Dong Lingli, Liu Hongfang, Zhang Juncheng, Yang Shuangjuan, Kong Guanyi, Chu Jeffrey S C, Chen Nansheng, Wang Daowen
The State Key Laboratory of Plant cell and Chromosome Engineering, Institute of Genetics and Developmental Biology, Chinese Academy of Sciences, Beijing, 100101, China.
Frasergen, Wuhan East Lake High-tech Zone, Wuhan, 430075, China.
BMC Genomics. 2015 Dec 9;16:1039. doi: 10.1186/s12864-015-2257-y.
The large and complex hexaploid genome has greatly hindered genomics studies of common wheat (Triticum aestivum, AABBDD). Here, we investigated transcripts in common wheat developing caryopses using the emerging single-molecule real-time (SMRT) sequencing technology PacBio RSII, and assessed the resultant data for improving common wheat genome annotation and grain transcriptome research.
We obtained 197,709 full-length non-chimeric (FLNC) reads, 74.6 % of which were estimated to carry complete open reading frame. A total of 91,881 high-quality FLNC reads were identified and mapped to 16,188 chromosomal loci, corresponding to 13,162 known genes and 3026 new genes not annotated previously. Although some FLNC reads could not be unambiguously mapped to the current draft genome sequence, many of them are likely useful for studying highly similar homoeologous or paralogous loci or for improving chromosomal contig assembly in further research. The 91,881 high-quality FLNC reads represented 22,768 unique transcripts, 9591 of which were newly discovered. We found 180 transcripts each spanning two or three previously annotated adjacent loci, suggesting that they should be merged to form correct gene models. Finally, our data facilitated the identification of 6030 genes differentially regulated during caryopsis development, and full-length transcripts for 72 transcribed gluten gene members that are important for the end-use quality control of common wheat.
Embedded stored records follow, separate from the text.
/-- Quill goes on with a held trigger at tick `t`: its run starts in the next cycle, TRIG0 first (R298), unless DEBUG holds Quill between
runs (R319), or its copies have differed (R316). -/
def Dev.qNext (d : Dev) (l : Lane) (t : Nat) : Dev :=
  let u := d.quill.at l
  if u.run.isSome || u.cut || (d.lanes.at l).haltedQuill then d
  else match (u.held.filter (·.entry == 0) ++ u.held.filter (·.entry == 1)).head? with
  | none => d
  | some h =>
    let d := (d.onQuill l fun u => { u with held := u.held.filter (·.entry != h.entry) }).qShowHeld l
    d.qStart l h (t + 2)

/-- A run ends at tick `t` (R298, R299). -/
def Dev.qEnd (d : Dev) (l : Lane) (t : Nat) : Dev :=
  ((d.onQuill l fun u => { u with run := none, runs := u.runs + 1 }).sl l (pgQUILL l) R.QUILL_STAT_RUNNING 0).qNext l t

/-- Set flag n, numbered as in STAT.FLAGS. -/
def QFlags.put (f : QFlags) (n : Nat) (b : Bool) : QFlags :=
  match n with
  | 0 => { f with pred := b }
  | 1 => { f with sumerr := b }
  | 2 => { f with clamped := b }
  | 3 => { f with dutyclamp := b }
  | 4 => { f with eq := b }
  | 5 => { f with lt := b }
  | 6 => { f with standby := b }
  | 7 => { f with first := b }
  | _ => { f with mathx := b }

/-- Take back the results that have not landed at tick `t`: registers keep the values written before an abort (R299). -/
def QuillUnit.takeBack (u : QuillUnit) (t : Nat) : QuillUnit :=
  let u := (u.undo.filter (t < ·.1)).foldl (fun u p =>
    if p.2.1 < 32 then { u with q := u.q.setIfInBounds p.2.1 (BitVec.ofNat 32 p.2.2) }
    else { u with flags := u.flags.put (p.2.1 - 32) (p.2.2 == 1) }) u
  { u with undo := [], qAt := u.qAt.map (min t), flagAt := u.flagAt.map (min t) }

/-- Abort the run (R299): nothing that is not yet released leaves Quill, and no EXPORT from this cycle on. -/
def Dev.qAbort (d : Dev) (l : Lane) : Dev :=
  (d.onQuill l fun u => ({ u with hold := u.hold.filter (·.2.2 < u.t0 + 96), sent := u.sent.filter (·.at' < d.now)
                                  stageAt := none }).takeBack d.now).qEnd l d.now

/-- ILLEGAL_OP (R310): the instruction at the program counter is illegal. -/
def Dev.illegalOp (d : Dev) (l : Lane) : Dev :=
  let u := d.quill.at l
  if u.run.isNone ∨ d.now < u.nextAt ∨ u.t0 + d.gl l (pgQUILL l) R.QUILL_RUN_MAXCYC ≤ u.nextAt ∨ qLegal (d.qAtPc l) u.pc then d
  else (d.qRaise l 3 (some 3)).qAbort l

/-- RUN_LIMIT (R299): nothing issues at cycle MAXCYC. -/
def Dev.runLimit (d : Dev) (l : Lane) : Dev :=
  let u := d.quill.at l
  if u.run.isSome ∧ u.t0 + d.gl l (pgQUILL l) R.QUILL_RUN_MAXCYC ≤ d.now then (d.qRaise l 4 (some 4)).qAbort l else d

/-- Nothing of the present cycle or later leaves Quill (R316): compares not released before it, an EXPORT of it, and what the run wrote
in it. -/
def Dev.qCut (d : Dev) (l : Lane) : Dev :=
  let d := ((d.quill.at l).memUndo.filter (d.now ≤ ·.1)).foldl (fun d e => d.setWord l e.2.1 e.2.2) d
  d.onQuill l fun u => { u with hold := u.hold.filter (·.2.2 < d.now), sent := u.sent.filter (·.at' < d.now), memUndo := [] }

/-- LOCKSTEP (R316): the two copies differ in a cycle; the run is aborted, and nothing from that cycle on leaves Quill: no trigger starts a
run until the lane is reset. -/
def Dev.qLockstep (d : Dev) (l : Lane) : Dev :=
  if !d.up (.ctl l) then d
  else
    let d := (d.qCut l).onQuill l fun u => { u with cut := true, held := [] }
    let d := (d.qShowHeld l)
    let d := if (d.quill.at l).run.isSome then d.qAbort l else d
    d.qRaise l 0 (some 9)

/-- A single-bit error (R317): the value is corrected where it is delivered and in its word, and ECC_CORR is counted. -/
def Dev.eccCorr (d : Dev) (l : Lane) : Dev :=
  if d.up (.ctl l) then (d.incL l (pgQUILL l) R.QUILL_ERRCNT_ECC).qRaise l 2 (some 5) else d

/-- ECC_FATAL (R317, R318): a double-bit error aborts the run; at the modulator, a compare whose check fails is discarded. -/
def Dev.eccFatal (d : Dev) (l : Lane) (leg : Option (Fin 6)) : Dev :=
  if !d.up (.ctl l) then d
  else match leg with
    | none => (if (d.quill.at l).run.isSome then d.qAbort l else d).qRaise l 1 none
    | some n =>
      if (d.quill.at l).hold.any (·.1 == n) then
        (d.onQuill l fun u => { u with hold := u.hold.filter (·.1 != n) }).qRaise l 1 none
      else d

/-! ## Issue of an instruction -/

/-- The register r as a signed number. -/
def Dev.qr (d : Dev) (l : Lane) (r : Nat) : Int := sint ((d.quill.at l).q.toList.getD r 0)

/-- Count `n` saturations of the run in progress (R291). -/
def Dev.qSats (d : Dev) (l : Lane) (n : Nat) : Dev :=
  let d := d.onQuill l fun u => { u with sat := u.sat + n }
  if n = 0 then d
  else
    let total := d.gl l (pgQUILL l) R.QUILL_SATCNT_TOTAL + n
    (d.sl l (pgQUILL l) R.QUILL_SATCNT_TOTAL (min 0xFFFF total)).sl l (pgQUILL l) R.QUILL_SATCNT_RUN (min 0xFFFF (d.quill.at l).sat)

/-- Write results, saturated, with each saturation counted (R291). -/
def Dev.qPut (d : Dev) (l : Lane) (rs : List (Nat × Int)) : Dev :=
  (d.onQuill l fun u => { u with q := rs.foldl (fun q p => q.setIfInBounds p.1 (ofInt (sat32 p.2))) u.q }).qSats l
    (rs.filter fun p => sat32 p.2 != p.2).length
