/-- The polarity test's next period (R264); `i` is |id| along the estimated d-axis. -/
def Dev.polarity (d : Dev) (l : Lane) (x : Fin 2) (i : Nat) : Dev :=
  let p := pgFIELD x
  let u := d.fieldU l x
  let n := d.gl l p R.FIELD_POL_N
  let upd := fun (f : FieldUnit → FieldUnit) => d.onFieldU l x f
  if u.polStep = 0 then upd fun u => { u with polStep := 1, polN := 0, polP := 0, polM := 0 }
  else if u.polStep = 1 then
    if u.polN + 1 < n then upd fun u => { u with polN := u.polN + 1, polP := max u.polP i }
    else upd fun u => { u with polStep := 2, polN := 0, polP := max u.polP i }
  else if u.polStep = 2 then (if i * 100 < 2 ^ 30 then upd fun u => { u with polStep := 3, polN := 0 } else d)
  else if u.polN + 1 < n then upd fun u => { u with polN := u.polN + 1, polM := max u.polM i }
  else
    let m := max u.polM i
    let lim : Int := d.gl l p R.FIELD_POL_MARGIN * u.polP
    if lim < 256 * ((u.polP : Int) - m) then upd fun u => { u with polDone := true, polStep := 0 }
    else if lim < 256 * ((m : Int) - u.polP) then
      upd fun u => { u with polDone := true, polStep := 0, thH := (u.thH + 2 ^ 31) % 2 ^ 32 }
    else
      let tries := u.polTries + 1
      let d := upd fun u => { u with polStep := 0, polTries := tries }
      if tries = 3 then d.fSees l x 8 fun u => decide (3 ≤ u.polTries) else d

/-- What injection adds to the d-axis voltage of period k (R263), where `s` is s_k; a polarity test that runs has the voltage of its step
alone (R264). -/
def Dev.injected (d : Dev) (l : Lane) (x : Fin 2) (s : Int) : Bool × Int :=
  let p := pgFIELD x
  let u := d.fieldU l x
  if u.hfiOk ∧ !u.polDone then
    (true, match u.polStep with
      | 1 => d.glS l p R.FIELD_POL_VPOL * 2 ^ 15
      | 3 => -(d.glS l p R.FIELD_POL_VPOL * 2 ^ 15)
      | _ => 0)
  else (false, s * (d.glS l p R.FIELD_HFI_VINJ * 2 ^ 15))

/-- One period of the injection (R263 to R265), in FOC. It runs where |rate| < HB_HI and HFI.EN = 1, while the axis switches or waits at
standstill in its catch. -/
def Dev.inject (d : Dev) (l : Lane) (x : Fin 2) : Dev :=
  let p := pgFIELD x
  let u := d.fieldU l x
  let cur := d.periodCurrents l x
  let (i, iq) := park cur.1 cur.2 u.thH
  let runs := d.gl l p R.FIELD_AXCFG_MODE == 0 && d.gl l p R.FIELD_HFI_EN == 1 && !rateAtLeast u.rate (d.gl l p R.FIELD_BAND_HB_HI) &&
    (d.axState x == .run || (d.axState x == .catching && (d.axes[x].standstill || d.axes[x].starts)))
  let d := d.sl l p R.FIELD_STATE_HFI_ON (if runs then 1 else 0)
  if !runs then d.onFieldU l x fun u => { u with hfiOn := false, hfiErr := [], hfiRun := 0, hfiOk := false, polStep := 0, polDone := false,
                                                 polTries := 0, vForm := none, idPrev := i, iqPrev := iq }
  else
    let sgn : Int := (if u.odd then 1 else -1) * (if d.gl l p R.FIELD_HFI_SIGN = 1 then -1 else 1)
    let e := sat32 (sgn * (iq - u.iqPrev))
    let (th, rate) := pll u.thH u.rateH (d.axisPer l x) (d.fCoef l x 8 e) (d.fCoef l x 9 e)
    let errs := (e.natAbs :: u.hfiErr).take 16
    let low := errs.length == 16 && errs.foldl (· + ·) 0 < 16 * (d.gl l p R.FIELD_HFI_LOCK * 2 ^ 18)
    let run := if low then u.hfiRun + 1 else 0
    let d := d.onFieldU l x fun u => { u with hfiOn := true, odd := !u.odd, idPrev := i, iqPrev := iq, thH := th, rateH := rate, hfiErr := errs,
                                              hfiRun := run, hfiOk := u.hfiOk || 64 ≤ run }
    let d := if (d.fieldU l x).hfiOk ∧ !(d.fieldU l x).polDone then d.polarity l x i.natAbs else d
    d.onFieldU l x fun f => { f with vForm := some (d.injected l x (if u.odd then -1 else 1)) }

/-- The observer angle and its rate (R265), none where no source of it stands. -/
def Dev.observerAngle (d : Dev) (l : Lane) (x : Fin 2) : Option (Nat × Int) :=
  let p := pgFIELD x
  let u := d.fieldU l x
  let lo := d.gl l p R.FIELD_BAND_HB_LO
  let hi := d.gl l p R.FIELD_BAND_HB_HI
  let inj := u.hfiOn && u.hfiOk && u.polDone
  if !rateAtLeast u.rate lo then (if inj then some (u.thH, u.rateH) else none)
  else if rateAtLeast u.rate hi then (if u.locked then some (u.thO, u.rateO) else none)
  else match inj, u.locked with
    | true, true =>
      let num : Int := (u.rate.natAbs * 8000000000 : Nat) - (lo * 2 ^ 48 : Nat)
      let w := divNearest (angDiff u.thO u.thH * num) ((hi - lo) * 2 ^ 48)
      some (angWrap (u.thH + w), u.rateO)
    | true, false => some (u.thH, u.rateH)
    | false, true => some (u.thO, u.rateO)
    | false, false => none

/-! ## Angle in use (R266 to R268) -/

/-- Select the period's angle with its instant, its rate and its ASRC. -/
def Dev.fuse (d : Dev) (l : Lane) (x : Fin 2) (s o : Option (Nat × Nat × Int)) : Option (Nat × Nat × Int × Nat) :=
  match s, o with
  | some (a, t, r), some (b, k, q) =>
    (match d.gl l (pgFIELD x) R.FIELD_FUSE_MODE with
     | 0 => some (a, t, r, 1)
     | 1 => some (b, k, q, 2)
     | _ =>
       let w : Int := if rateAtLeast (d.fieldU l x).rate (d.gl l (pgFIELD x) R.FIELD_BAND_HB_HI)
         then d.gl l (pgFIELD x) R.FIELD_FUSE_W else 0
       some (angWrap (a + divNearest (w * angDiff b (angMove a r (k - t : Int))) 256), t, r, 3))
  | some (a, t, r), none => some (a, t, r, 1)
  | none, some (b, k, q) => some (b, k, q, 2)
  | none, none => none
Our work demonstrated the value of PacBio transcript sequencing for improving common wheat genome annotation through uncovering the loci and full-length transcripts not discovered previously. The resource obtained may aid further structural genomics and grain transcriptome studies of common wheat.
庞大而复杂的六倍体基因组极大地阻碍了普通小麦(Triticum aestivum,AABBDD)的基因组学研究。在此,我们使用新兴的单分子实时(SMRT)测序技术PacBio RSII研究了普通小麦发育中的颖果转录本,并评估了所得数据以改进普通小麦基因组注释和籽粒转录组研究。
我们获得了197,709条全长非嵌合(FLNC) reads,其中74.6%估计携带完整的开放阅读框。总共鉴定出91,881条高质量的FLNC reads,并将其定位到16,188个染色体位点,对应于13,162个已知基因和3026个先前未注释的新基因。尽管一些FLNC reads无法明确映射到当前的基因组草图序列,但它们中的许多可能有助于研究高度相似的同源或旁系同源位点,或在进一步研究中改进染色体重叠群组装。这91,881条高质量的FLNC reads代表了22,768个独特的转录本,其中9591个是新发现的。我们发现有180个转录本跨越了两个或三个先前注释的相邻位点,这表明它们应该合并以形成正确的基因模型。最后,我们的数据有助于鉴定6030个在颖果发育过程中差异调节的基因,以及72个转录的面筋基因成员的全长转录本,这些基因对面粉最终用途质量控制很重要。
我们的工作证明了PacBio转录本测序通过揭示先前未发现的位点和全长转录本,在改进普通小麦基因组注释方面的价值。所获得的资源可能有助于普通小麦进一步的结构基因组学和籽粒转录组研究。